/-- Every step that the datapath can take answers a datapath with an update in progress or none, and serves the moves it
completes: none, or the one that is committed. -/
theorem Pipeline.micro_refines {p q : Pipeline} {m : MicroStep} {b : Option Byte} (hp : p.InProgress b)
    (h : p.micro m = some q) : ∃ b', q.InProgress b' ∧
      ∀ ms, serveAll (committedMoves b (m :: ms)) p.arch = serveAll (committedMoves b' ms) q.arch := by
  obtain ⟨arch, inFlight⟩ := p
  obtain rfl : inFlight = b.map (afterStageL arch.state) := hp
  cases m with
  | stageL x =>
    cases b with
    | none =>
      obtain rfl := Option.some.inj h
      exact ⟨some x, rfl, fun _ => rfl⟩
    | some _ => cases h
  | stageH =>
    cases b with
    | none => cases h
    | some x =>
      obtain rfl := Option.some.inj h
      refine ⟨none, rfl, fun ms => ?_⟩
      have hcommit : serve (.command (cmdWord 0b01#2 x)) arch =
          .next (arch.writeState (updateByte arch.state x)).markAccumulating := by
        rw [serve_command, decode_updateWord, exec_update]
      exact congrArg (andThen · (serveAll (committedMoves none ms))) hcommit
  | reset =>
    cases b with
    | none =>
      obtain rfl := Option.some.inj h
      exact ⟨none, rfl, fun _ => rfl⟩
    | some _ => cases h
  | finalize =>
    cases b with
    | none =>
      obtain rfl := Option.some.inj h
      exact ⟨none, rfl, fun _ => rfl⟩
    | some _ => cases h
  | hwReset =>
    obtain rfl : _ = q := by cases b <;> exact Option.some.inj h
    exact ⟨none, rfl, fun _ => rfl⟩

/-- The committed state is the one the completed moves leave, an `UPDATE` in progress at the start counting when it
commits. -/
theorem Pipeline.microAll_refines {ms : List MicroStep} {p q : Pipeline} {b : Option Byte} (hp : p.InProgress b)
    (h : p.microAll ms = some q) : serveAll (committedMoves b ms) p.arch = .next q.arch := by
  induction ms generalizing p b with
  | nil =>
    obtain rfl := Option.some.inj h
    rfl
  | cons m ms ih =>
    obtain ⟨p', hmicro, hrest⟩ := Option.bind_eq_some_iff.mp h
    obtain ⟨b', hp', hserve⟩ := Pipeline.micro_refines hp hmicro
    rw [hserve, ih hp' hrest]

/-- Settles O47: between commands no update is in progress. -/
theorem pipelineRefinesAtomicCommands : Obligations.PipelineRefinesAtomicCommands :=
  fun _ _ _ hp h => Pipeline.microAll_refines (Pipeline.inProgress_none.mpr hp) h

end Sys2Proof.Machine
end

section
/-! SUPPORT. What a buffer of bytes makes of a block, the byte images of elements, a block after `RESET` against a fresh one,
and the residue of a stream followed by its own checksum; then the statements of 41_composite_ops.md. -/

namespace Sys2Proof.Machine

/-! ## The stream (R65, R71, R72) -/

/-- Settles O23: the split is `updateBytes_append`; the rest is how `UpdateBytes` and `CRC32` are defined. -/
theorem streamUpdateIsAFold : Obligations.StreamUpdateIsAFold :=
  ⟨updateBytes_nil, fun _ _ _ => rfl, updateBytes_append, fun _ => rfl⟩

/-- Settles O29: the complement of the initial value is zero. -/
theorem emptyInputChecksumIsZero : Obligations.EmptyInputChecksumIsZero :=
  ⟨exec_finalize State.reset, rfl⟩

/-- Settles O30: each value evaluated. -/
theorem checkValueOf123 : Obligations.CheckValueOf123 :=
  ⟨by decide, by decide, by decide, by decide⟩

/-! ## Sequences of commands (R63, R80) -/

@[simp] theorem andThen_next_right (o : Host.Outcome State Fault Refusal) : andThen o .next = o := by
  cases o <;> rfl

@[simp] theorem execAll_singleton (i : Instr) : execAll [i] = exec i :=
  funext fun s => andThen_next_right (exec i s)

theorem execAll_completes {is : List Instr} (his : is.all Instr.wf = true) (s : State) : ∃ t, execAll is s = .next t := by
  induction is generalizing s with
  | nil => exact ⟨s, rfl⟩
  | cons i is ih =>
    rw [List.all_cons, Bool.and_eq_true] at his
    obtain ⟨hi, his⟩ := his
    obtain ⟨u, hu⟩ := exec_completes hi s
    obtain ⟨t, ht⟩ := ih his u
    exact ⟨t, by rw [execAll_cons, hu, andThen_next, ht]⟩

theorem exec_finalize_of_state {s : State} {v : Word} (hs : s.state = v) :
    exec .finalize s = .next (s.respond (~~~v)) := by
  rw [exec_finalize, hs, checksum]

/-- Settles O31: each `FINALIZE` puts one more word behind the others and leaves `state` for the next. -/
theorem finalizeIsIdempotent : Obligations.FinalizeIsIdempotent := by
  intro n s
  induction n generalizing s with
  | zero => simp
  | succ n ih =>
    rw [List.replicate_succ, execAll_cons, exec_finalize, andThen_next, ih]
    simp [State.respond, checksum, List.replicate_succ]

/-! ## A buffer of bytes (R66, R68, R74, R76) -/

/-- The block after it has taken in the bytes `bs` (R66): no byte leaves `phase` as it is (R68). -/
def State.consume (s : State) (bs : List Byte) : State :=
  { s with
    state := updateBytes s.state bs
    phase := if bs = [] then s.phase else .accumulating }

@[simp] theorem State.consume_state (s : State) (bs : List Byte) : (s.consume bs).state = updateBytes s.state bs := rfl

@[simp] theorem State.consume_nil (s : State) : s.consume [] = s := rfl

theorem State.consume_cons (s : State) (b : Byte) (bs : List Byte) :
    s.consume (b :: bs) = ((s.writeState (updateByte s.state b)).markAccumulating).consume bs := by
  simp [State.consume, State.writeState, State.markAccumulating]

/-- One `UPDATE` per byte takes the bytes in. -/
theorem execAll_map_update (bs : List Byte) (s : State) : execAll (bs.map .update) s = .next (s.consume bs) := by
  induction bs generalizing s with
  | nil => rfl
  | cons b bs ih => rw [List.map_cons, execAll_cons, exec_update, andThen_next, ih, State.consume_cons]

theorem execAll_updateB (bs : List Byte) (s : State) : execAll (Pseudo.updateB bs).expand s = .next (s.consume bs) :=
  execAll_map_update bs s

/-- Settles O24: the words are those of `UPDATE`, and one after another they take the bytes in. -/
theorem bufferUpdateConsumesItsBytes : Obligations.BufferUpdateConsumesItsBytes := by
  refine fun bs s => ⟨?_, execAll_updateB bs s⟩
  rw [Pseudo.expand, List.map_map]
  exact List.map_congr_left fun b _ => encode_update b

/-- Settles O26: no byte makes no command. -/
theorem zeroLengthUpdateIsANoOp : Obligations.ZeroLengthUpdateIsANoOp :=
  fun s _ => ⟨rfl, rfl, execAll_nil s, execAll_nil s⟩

******************************

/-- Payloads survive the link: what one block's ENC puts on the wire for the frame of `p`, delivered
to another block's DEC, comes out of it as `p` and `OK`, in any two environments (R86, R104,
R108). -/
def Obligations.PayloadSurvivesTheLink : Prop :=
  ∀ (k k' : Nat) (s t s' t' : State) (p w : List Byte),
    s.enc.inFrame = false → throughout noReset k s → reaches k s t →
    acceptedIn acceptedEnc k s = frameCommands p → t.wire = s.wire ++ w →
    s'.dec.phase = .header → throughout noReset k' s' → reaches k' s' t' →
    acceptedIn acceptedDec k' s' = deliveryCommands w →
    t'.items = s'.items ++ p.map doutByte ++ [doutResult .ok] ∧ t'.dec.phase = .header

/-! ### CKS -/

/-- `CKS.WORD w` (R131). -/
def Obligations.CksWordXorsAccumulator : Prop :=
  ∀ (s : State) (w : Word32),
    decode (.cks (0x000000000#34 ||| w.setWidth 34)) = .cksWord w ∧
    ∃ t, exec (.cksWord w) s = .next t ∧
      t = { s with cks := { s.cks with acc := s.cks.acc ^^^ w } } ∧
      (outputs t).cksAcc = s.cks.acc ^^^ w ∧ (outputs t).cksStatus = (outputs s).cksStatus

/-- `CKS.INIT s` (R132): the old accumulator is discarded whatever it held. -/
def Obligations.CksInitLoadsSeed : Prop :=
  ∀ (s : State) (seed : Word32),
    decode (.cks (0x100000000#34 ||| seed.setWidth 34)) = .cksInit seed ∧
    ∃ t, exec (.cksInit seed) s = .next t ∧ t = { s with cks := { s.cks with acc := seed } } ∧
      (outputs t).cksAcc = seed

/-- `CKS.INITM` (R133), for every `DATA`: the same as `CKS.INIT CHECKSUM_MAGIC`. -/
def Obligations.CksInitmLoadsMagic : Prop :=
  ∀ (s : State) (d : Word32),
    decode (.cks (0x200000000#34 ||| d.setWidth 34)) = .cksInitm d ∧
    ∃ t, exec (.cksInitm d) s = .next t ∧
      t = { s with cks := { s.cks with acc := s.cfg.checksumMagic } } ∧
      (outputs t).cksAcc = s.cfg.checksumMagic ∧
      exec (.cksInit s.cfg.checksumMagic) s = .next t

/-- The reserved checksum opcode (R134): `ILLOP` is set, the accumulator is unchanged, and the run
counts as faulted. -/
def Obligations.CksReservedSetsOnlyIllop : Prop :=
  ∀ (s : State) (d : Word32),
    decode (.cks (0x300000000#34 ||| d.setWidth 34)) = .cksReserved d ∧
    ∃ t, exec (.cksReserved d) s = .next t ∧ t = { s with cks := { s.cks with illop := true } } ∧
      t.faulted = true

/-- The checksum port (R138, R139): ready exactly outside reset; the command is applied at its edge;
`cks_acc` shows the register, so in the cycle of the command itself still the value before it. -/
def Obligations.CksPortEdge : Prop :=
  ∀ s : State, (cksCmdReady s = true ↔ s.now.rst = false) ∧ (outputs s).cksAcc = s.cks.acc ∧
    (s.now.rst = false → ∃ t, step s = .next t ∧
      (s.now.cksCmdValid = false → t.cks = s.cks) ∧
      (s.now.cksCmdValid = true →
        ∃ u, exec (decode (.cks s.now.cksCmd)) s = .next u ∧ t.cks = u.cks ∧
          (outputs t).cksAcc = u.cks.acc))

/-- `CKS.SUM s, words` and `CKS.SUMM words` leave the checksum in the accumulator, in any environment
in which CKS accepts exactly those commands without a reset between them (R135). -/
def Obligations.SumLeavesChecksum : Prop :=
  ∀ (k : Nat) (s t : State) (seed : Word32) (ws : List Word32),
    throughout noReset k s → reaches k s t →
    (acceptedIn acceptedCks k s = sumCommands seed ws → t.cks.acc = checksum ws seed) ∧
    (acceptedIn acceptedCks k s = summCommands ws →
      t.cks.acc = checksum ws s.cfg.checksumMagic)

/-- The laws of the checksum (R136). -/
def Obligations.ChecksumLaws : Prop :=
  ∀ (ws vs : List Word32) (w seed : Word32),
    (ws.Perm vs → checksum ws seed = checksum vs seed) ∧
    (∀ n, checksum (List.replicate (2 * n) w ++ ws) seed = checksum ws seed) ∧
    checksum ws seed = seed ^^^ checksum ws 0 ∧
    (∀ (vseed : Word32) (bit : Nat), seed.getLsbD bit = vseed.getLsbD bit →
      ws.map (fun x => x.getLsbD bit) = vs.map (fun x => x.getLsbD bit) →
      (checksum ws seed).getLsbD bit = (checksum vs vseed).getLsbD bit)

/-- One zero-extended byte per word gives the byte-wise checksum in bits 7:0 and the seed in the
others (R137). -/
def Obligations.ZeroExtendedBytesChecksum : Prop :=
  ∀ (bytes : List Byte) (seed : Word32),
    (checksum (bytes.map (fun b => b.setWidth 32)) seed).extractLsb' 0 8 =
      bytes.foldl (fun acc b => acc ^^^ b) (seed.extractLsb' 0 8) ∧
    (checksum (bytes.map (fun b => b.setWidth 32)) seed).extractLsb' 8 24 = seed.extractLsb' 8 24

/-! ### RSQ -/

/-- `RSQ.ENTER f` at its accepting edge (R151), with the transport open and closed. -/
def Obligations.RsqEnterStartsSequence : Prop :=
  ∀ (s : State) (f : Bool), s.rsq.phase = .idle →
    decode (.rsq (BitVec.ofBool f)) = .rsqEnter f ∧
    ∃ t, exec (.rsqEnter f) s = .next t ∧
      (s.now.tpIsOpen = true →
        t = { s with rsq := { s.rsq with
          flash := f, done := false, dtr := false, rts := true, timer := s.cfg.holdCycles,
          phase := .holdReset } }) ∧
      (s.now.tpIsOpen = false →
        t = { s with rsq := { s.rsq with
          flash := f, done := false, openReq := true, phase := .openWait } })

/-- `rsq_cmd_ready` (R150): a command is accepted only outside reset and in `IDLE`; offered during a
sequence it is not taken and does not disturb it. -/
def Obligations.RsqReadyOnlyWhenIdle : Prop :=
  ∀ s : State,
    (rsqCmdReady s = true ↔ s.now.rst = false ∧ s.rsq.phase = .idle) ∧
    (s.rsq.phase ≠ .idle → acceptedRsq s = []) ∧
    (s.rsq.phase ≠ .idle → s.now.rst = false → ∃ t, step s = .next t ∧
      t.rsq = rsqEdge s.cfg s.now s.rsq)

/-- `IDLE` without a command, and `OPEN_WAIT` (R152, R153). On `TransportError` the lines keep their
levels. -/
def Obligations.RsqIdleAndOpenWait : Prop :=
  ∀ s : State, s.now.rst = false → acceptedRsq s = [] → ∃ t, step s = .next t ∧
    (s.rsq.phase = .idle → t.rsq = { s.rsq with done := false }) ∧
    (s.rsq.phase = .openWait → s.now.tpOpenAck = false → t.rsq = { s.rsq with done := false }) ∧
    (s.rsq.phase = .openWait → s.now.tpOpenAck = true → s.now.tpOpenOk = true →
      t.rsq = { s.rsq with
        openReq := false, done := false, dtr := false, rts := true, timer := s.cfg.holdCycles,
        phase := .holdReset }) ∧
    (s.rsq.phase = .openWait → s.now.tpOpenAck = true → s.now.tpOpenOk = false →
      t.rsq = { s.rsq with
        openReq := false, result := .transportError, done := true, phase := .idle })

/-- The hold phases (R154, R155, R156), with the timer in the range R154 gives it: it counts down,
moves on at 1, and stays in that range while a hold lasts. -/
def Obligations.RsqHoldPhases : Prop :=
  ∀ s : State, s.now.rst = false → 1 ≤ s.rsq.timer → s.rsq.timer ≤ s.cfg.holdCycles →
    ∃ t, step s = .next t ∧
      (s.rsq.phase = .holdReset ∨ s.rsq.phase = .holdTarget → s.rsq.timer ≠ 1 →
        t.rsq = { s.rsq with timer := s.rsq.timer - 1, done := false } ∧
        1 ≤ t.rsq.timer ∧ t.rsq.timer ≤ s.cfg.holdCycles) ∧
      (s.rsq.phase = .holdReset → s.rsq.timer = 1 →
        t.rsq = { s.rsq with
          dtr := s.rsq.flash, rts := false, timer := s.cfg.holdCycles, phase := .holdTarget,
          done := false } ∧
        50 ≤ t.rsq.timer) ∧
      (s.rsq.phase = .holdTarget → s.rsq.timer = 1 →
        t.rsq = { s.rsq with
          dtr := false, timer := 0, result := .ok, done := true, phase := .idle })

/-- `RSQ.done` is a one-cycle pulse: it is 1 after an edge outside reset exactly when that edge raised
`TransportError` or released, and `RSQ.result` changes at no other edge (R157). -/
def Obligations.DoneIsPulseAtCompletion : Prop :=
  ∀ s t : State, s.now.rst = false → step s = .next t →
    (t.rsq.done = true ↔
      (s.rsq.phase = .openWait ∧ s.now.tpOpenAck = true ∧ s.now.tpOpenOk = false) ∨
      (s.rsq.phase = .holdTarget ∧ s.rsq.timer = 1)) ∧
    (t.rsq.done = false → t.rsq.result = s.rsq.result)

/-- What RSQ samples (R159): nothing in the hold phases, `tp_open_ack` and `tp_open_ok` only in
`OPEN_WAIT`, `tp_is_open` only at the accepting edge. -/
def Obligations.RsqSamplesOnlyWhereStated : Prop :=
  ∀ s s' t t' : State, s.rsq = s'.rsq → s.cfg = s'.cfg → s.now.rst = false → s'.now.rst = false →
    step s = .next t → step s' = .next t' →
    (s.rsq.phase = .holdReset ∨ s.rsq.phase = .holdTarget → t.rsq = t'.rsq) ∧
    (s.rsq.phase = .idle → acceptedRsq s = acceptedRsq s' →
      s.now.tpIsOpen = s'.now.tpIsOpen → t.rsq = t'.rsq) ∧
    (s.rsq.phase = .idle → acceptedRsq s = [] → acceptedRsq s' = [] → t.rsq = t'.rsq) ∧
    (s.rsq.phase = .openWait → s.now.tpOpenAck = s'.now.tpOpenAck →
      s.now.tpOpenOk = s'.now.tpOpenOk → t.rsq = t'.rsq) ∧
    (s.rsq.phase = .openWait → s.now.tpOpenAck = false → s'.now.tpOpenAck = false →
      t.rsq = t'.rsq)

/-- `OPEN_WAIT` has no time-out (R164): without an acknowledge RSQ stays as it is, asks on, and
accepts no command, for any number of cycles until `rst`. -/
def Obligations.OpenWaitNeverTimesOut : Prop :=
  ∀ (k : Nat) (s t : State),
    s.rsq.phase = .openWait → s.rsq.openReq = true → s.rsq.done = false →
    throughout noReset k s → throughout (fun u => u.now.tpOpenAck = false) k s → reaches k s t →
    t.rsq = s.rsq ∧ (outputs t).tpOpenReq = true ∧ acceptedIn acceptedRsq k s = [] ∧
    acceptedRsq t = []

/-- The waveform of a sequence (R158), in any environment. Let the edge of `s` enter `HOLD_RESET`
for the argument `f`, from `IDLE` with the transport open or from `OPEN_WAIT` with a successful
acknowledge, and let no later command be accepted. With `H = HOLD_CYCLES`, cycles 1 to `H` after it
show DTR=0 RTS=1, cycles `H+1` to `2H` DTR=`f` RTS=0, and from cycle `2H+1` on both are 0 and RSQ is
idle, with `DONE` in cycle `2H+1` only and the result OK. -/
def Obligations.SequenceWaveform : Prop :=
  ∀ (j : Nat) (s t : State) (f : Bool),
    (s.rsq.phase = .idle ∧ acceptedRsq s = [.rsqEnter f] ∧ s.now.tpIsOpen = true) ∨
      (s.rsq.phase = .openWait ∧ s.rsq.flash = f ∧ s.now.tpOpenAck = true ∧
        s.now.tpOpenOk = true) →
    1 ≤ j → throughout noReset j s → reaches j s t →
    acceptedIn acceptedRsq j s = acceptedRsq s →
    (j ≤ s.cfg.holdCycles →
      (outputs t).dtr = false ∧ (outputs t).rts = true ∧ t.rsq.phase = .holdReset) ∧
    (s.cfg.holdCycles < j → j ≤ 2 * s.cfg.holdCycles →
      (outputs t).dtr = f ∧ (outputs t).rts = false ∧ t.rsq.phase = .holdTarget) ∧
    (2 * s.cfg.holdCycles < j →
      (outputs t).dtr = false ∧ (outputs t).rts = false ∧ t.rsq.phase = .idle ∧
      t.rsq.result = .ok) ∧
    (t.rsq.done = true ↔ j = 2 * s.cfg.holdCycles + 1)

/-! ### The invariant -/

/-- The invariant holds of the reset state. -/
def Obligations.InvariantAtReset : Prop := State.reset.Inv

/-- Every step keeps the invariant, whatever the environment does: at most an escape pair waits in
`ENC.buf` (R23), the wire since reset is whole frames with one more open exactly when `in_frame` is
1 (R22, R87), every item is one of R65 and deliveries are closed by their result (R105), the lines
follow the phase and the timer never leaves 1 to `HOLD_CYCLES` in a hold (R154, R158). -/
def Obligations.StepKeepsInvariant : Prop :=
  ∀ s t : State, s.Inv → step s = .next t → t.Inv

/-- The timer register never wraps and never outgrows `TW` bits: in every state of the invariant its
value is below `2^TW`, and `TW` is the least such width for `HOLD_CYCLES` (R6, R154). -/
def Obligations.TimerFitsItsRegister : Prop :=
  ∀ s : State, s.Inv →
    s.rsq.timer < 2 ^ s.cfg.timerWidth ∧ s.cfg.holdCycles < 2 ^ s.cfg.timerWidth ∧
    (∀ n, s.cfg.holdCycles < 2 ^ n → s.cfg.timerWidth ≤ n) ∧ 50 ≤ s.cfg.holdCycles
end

******************************

- [DIRECTIONS]
Return, word for word, the lines of the data above from the line with "s.rsq.timer ≠ 1 →" through the line with "(s.rsq.phase = .holdReset ∨ s.rsq.phase = .holdTarget → t.rsq", inclusive.

- [EXERCISE RESULT]
      (s.rsq.phase = .holdReset ∨ s.rsq.phase = .holdTarget → s.rsq.timer ≠ 1 →
        t.rsq = { s.rsq with timer := s.rsq.timer - 1, done := false } ∧
        1 ≤ t.rsq.timer ∧ t.rsq.timer ≤ s.cfg.holdCycles) ∧
      (s.rsq.phase = .holdReset → s.rsq.timer = 1 →
        t.rsq = { s.rsq with
          dtr := s.rsq.flash, rts := false, timer := s.cfg.holdCycles, phase := .holdTarget,
          done := false } ∧
        50 ≤ t.rsq.timer) ∧
      (s.rsq.phase = .holdTarget → s.rsq.timer = 1 →
        t.rsq = { s.rsq with
          dtr := false, timer := 0, result := .ok, done := true, phase := .idle })

/-- `RSQ.done` is a one-cycle pulse: it is 1 after an edge outside reset exactly when that edge raised
`TransportError` or released, and `RSQ.result` changes at no other edge (R157). -/
def Obligations.DoneIsPulseAtCompletion : Prop :=
  ∀ s t : State, s.now.rst = false → step s = .next t →
    (t.rsq.done = true ↔
      (s.rsq.phase = .openWait ∧ s.now.tpOpenAck = true ∧ s.now.tpOpenOk = false) ∨
      (s.rsq.phase = .holdTarget ∧ s.rsq.timer = 1)) ∧
    (t.rsq.done = false → t.rsq.result = s.rsq.result)

/-- What RSQ samples (R159): nothing in the hold phases, `tp_open_ack` and `tp_open_ok` only in
`OPEN_WAIT`, `tp_is_open` only at the accepting edge. -/
def Obligations.RsqSamplesOnlyWhereStated : Prop :=
  ∀ s s' t t' : State, s.rsq = s'.rsq → s.cfg = s'.cfg → s.now.rst = false → s'.now.rst = false →
    step s = .next t → step s' = .next t' →
    (s.rsq.phase = .holdReset ∨ s.rsq.phase = .holdTarget → t.rsq = t'.rsq) ∧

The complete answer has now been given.